Bilateral renal denervation
In separate groups of 3- and 16-month-old male rats, bilateral renal denervation (RDNX) or sham denervation was performed for 14 days prior to metabolic balance and acute blood pressure measurement. In these animals, standard techniques were used to remove the influence of both the afferent and efferent renal sympathetic nerve fibers [26, 30,31,32]. In brief, under sodium pentobarbital anesthesia (30 mg/kg IP), each kidney was exposed by a dorsal flank incision. Using a dissecting microscope, the renal vein and artery were dissected from the surrounding fascia and all visible renal nerve bundles were removed.
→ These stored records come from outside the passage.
-- ==== Sys2Proof/Decode.lean ====
section
/-!
DEFINITION. The decoder, total on any bytes and rejecting by name (30_encoding.md R80 to R98), and the
encoder written from the same tables.
-/

namespace Sys2Proof

/-- The answer of a parser: a value and the bytes left, a wish for more bytes, or a refusal by name. -/
inductive Parsed (α : Type) where
  | ok (a : α) (rest : List Byte)
  | short
  | refused (r : DecodeRefusal)
  deriving DecidableEq, Repr

/-- One parser after another. -/
def Parsed.andThen {α β : Type} (p : Parsed α) (f : α → List Byte → Parsed β) : Parsed β :=
  match p with
  | .ok a rest => f a rest
  | .short => .short
  | .refused r => .refused r

/-- The decoder's positive verdicts (R97): a row, or bytes that match the EVEX rows in all but
`L'L = 11b` (item 2), which raise #UD. The other conditions of item 2 stay in the row's fields. -/
inductive Verdict
  | row (i : Instr)
  | reservedLength
  deriving DecidableEq, Repr

def takeByte : List Byte → Parsed Byte
  | [] => .short
  | b :: bs => .ok b bs

/-- A 16-bit displacement, least significant byte first (R87). -/
def takeD16 (bs : List Byte) : Parsed (BitVec 16) :=
  (takeByte bs).andThen fun b0 bs => (takeByte bs).andThen fun b1 bs => .ok (b1 ++ b0) bs

/-- A 32-bit displacement, least significant byte first (R87). -/
def takeD32 (bs : List Byte) : Parsed (BitVec 32) :=
  (takeD16 bs).andThen fun lo bs => (takeD16 bs).andThen fun hi bs => .ok (hi ++ lo) bs

/-! ### Legacy prefixes (R81) -/

def Pfx.kind : Pfx → PfxKind
  | .seg _ => .seg
  | .addrSize => .addrSize
  | .opSize => .opSize
  | .lock => .lock
  | .repne => .repne
  | .rep => .rep

def Pfx.byte : Pfx → Byte
  | .seg .es => 0x26#8
  | .seg .cs => 0x2E#8
  | .seg .ss => 0x36#8
  | .seg .ds => 0x3E#8
  | .seg .fs => 0x64#8
  | .seg .gs => 0x65#8
  | .addrSize => 0x67#8
  | .opSize => 0x66#8
  | .lock => 0xF0#8
  | .repne => 0xF2#8
  | .rep => 0xF3#8

def Pfx.ofByte (b : Byte) : Option Pfx :=
  if b = 0x26#8 then some (.seg .es)
  else if b = 0x2E#8 then some (.seg .cs)
  else if b = 0x36#8 then some (.seg .ss)
  else if b = 0x3E#8 then some (.seg .ds)
  else if b = 0x64#8 then some (.seg .fs)
  else if b = 0x65#8 then some (.seg .gs)
  else if b = 0x67#8 then some .addrSize
  else if b = 0x66#8 then some .opSize
  else if b = 0xF0#8 then some .lock
  else if b = 0xF2#8 then some .repne
  else if b = 0xF3#8 then some .rep
  else none

/-- Why a second prefix of a kind already seen is refused (R97 item 3, D17). -/
def clash (p : Pfx) (seen : List Pfx) : Option DecodeRefusal :=
  if p ∈ seen then some .repeatedPrefix
  else if p.kind ∈ seen.map Pfx.kind then some .twoSegmentOverrides
  else none

/-- The legacy prefixes in the order they stand, until a byte that is none. -/
def takePfx : List Byte → List Pfx → Parsed (List Pfx)
  | [], _ => .short
  | b :: bs, seen =>
    match Pfx.ofByte b with
    | none => .ok seen (b :: bs)
    | some p =>
      match clash p seen with
      | some r => .refused r
      | none => takePfx bs (seen ++ [p])

/-! ### REX (R88) -/

def Rex.byte (r : Rex) : Byte :=
  0x4#4 ++ BitVec.ofBool r.w ++ BitVec.ofBool r.r ++ BitVec.ofBool r.x ++ BitVec.ofBool r.b

def Rex.isRex (b : Byte) : Bool := b.extractLsb' 4 4 == 0x4#4

def Rex.ofByte (b : Byte) : Rex :=
  ⟨b.getLsbD 3, b.getLsbD 2, b.getLsbD 1, b.getLsbD 0⟩

/-! ### ModRM, SIB, displacement (R86, R87) -/

/-- Whether the instruction is under 16-bit addressing: 67 in `Compat32`, no 67 in real-address and
virtual-8086 mode (20_memory.md R53, R98). -/
def addr16 (md : Mode) (pfx : List Pfx) : Bool :=
  match md with
  | .mode64 => false
  | .compat32 => pfx.contains .addrSize
  | .real => !pfx.contains .addrSize
  | .v86 => !pfx.contains .addrSize

/-- The displacement for a memory `mod` field, 32- and 64-bit addressing. -/
def takeDisp (mod : BitVec 2) (bs : List Byte) : Parsed Disp :=
  if mod = 0#2 then .ok .none bs
  else if mod = 1#2 then (takeByte bs).andThen fun d bs => .ok (.d8 d) bs
  else (takeD32 bs).andThen fun d bs => .ok (.d32 d) bs

/-- The displacement for a memory `mod` field, 16-bit addressing. -/
def takeDisp16 (mod : BitVec 2) (bs : List Byte) : Parsed Disp16 :=
  if mod = 0#2 then .ok .none bs
  else if mod = 1#2 then (takeByte bs).andThen fun d bs => .ok (.d8 d) bs
  else (takeD16 bs).andThen fun d bs => .ok (.d16 d) bs

/-- The memory form that `mod ≠ 11b` and `rm` name, 16-bit addressing. -/
def takeMem16 (mod : BitVec 2) (rm : BitVec 3) (bs : List Byte) : Parsed MemForm :=
  if mod = 0#2 ∧ rm = 6#3 then (takeD16 bs).andThen fun d bs => .ok (.disp16 d) bs
  else (takeDisp16 mod bs).andThen fun d bs => .ok (.base16 rm d) bs

/-- The memory form behind a SIB byte. -/
def takeSib (mod : BitVec 2) (bs : List Byte) : Parsed MemForm :=
  (takeByte bs).andThen fun s bs =>
    if mod = 0#2 ∧ s.extractLsb' 0 3 = 5#3 then
      (takeD32 bs).andThen fun d bs => .ok (.sibNoBase (s.extractLsb' 6 2) (s.extractLsb' 3 3) d) bs
    else
      (takeDisp mod bs).andThen fun d bs =>
        .ok (.sib (s.extractLsb' 6 2) (s.extractLsb' 3 3) (s.extractLsb' 0 3) d) bs

/-- The memory form that `mod ≠ 11b` and `rm` name, 32- and 64-bit addressing. -/
def takeMem32 (mod : BitVec 2) (rm : BitVec 3) (bs : List Byte) : Parsed MemForm :=
  if rm = 4#3 then takeSib mod bs
  else if mod = 0#2 ∧ rm = 5#3 then (takeD32 bs).andThen fun d bs => .ok (.disp d) bs
  else (takeDisp mod bs).andThen fun d bs => .ok (.base rm d) bs

/-- ModRM with what follows it: the `reg` field and the r/m operand. -/
def takeModRm (a16 : Bool) (bs : List Byte) : Parsed (BitVec 3 × Rm) :=
  (takeByte bs).andThen fun m bs =>
    if m.extractLsb' 6 2 = 3#2 then .ok (m.extractLsb' 3 3, .reg (m.extractLsb' 0 3)) bs
    else
      ((if a16 then takeMem16 else takeMem32) (m.extractLsb' 6 2) (m.extractLsb' 0 3) bs).andThen
        fun f bs => .ok (m.extractLsb' 3 3, .mem f) bs

/-! ### The three formats (R80) -/

/-- The element of the opcode's last byte (R82): EC bytes (`false`), ED words (`true`). -/
def takeOp (bs : List Byte) : Parsed Bool :=
  (takeByte bs).andThen fun op bs =>
    if op = 0xEC#8 then .ok false bs
    else if op = 0xED#8 then .ok true bs
    else .refused .notInFamily

/-- The legacy row that a 66 prefix and the opcode select (R83). -/
def legRow (opSize word : Bool) (l : LegInstr) : Instr :=
  match opSize, word with
  | false, false => .paddsbMm l
  | true, false => .paddsbXmm l
  | false, true => .paddswMm l
  | true, true => .paddswXmm l

/-- Format `LEG` after its 0F. -/
def takeLeg (md : Mode) (pfx : List Pfx) (rex : Option Rex) (bs : List Byte) : Parsed Verdict :=
  (takeOp bs).andThen fun word bs =>
    if pfx.contains .rep || pfx.contains .repne then .refused .repLegacy
    else (takeModRm (addr16 md pfx) bs).andThen fun m bs =>
      .ok (.row (legRow (pfx.contains .opSize) word ⟨pfx, rex, m.1, m.2⟩)) bs

/-- The VEX row that L and the opcode select (R96). -/
def vexRow (l word : Bool) (v : VexInstr) : Instr :=
  match l, word with
  | false, false => .vpaddsbVex128 v
  | false, true => .vpaddswVex128 v
  | true, false => .vpaddsbVex256 v
  | true, true => .vpaddswVex256 v

/-- Outside `Mode64` only register numbers 0 to 7 are admitted (R89, D17). -/
def VexForm.low : VexForm → Bool
  | .two r v => !r && !v.getLsbD 3
  | .three r x b _ v => !r && !x && !b && !v.getLsbD 3

/-- Format `VEX` after the VEX prefix: `pp` and the map have been read. -/
def takeVexTail (md : Mode) (pfx : List Pfx) (rex : Option Rex) (f : VexForm) (map : BitVec 5)
    (l : Bool) (pp : BitVec 2) (bs : List Byte) : Parsed Verdict :=
  if map ≠ 1#5 then .refused .otherMap
  else if pp ≠ 1#2 then .refused .otherPp
  else (takeOp bs).andThen fun word bs =>
    if md ≠ .mode64 ∧ f.low = false then .refused .highRegister
    else (takeModRm (addr16 md pfx) bs).andThen fun m bs =>
      .ok (.row (vexRow l word ⟨pfx, rex, f, m.1, m.2⟩)) bs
After dissection, the renal artery was coated with a 10% phenol solution in ethanol to ensure the destruction of any remaining renal nerve fibers. In the sham denervation group, each kidney was exposed, and the renal artery and vein were visualized prior to suturing. The effectiveness of RDNX was confirmed at the end of the blood pressure measurement study by ELISA analysis of NE content in kidney tissue, to confirm an at least 90% reduction in renal NE content, as per the manufacturer’s instructions (ELISA IB89537, IBL America, MN) [32]. All animals were returned to their home cage after administration of penicillin (300,000 units/ml, 0.3 ml IM).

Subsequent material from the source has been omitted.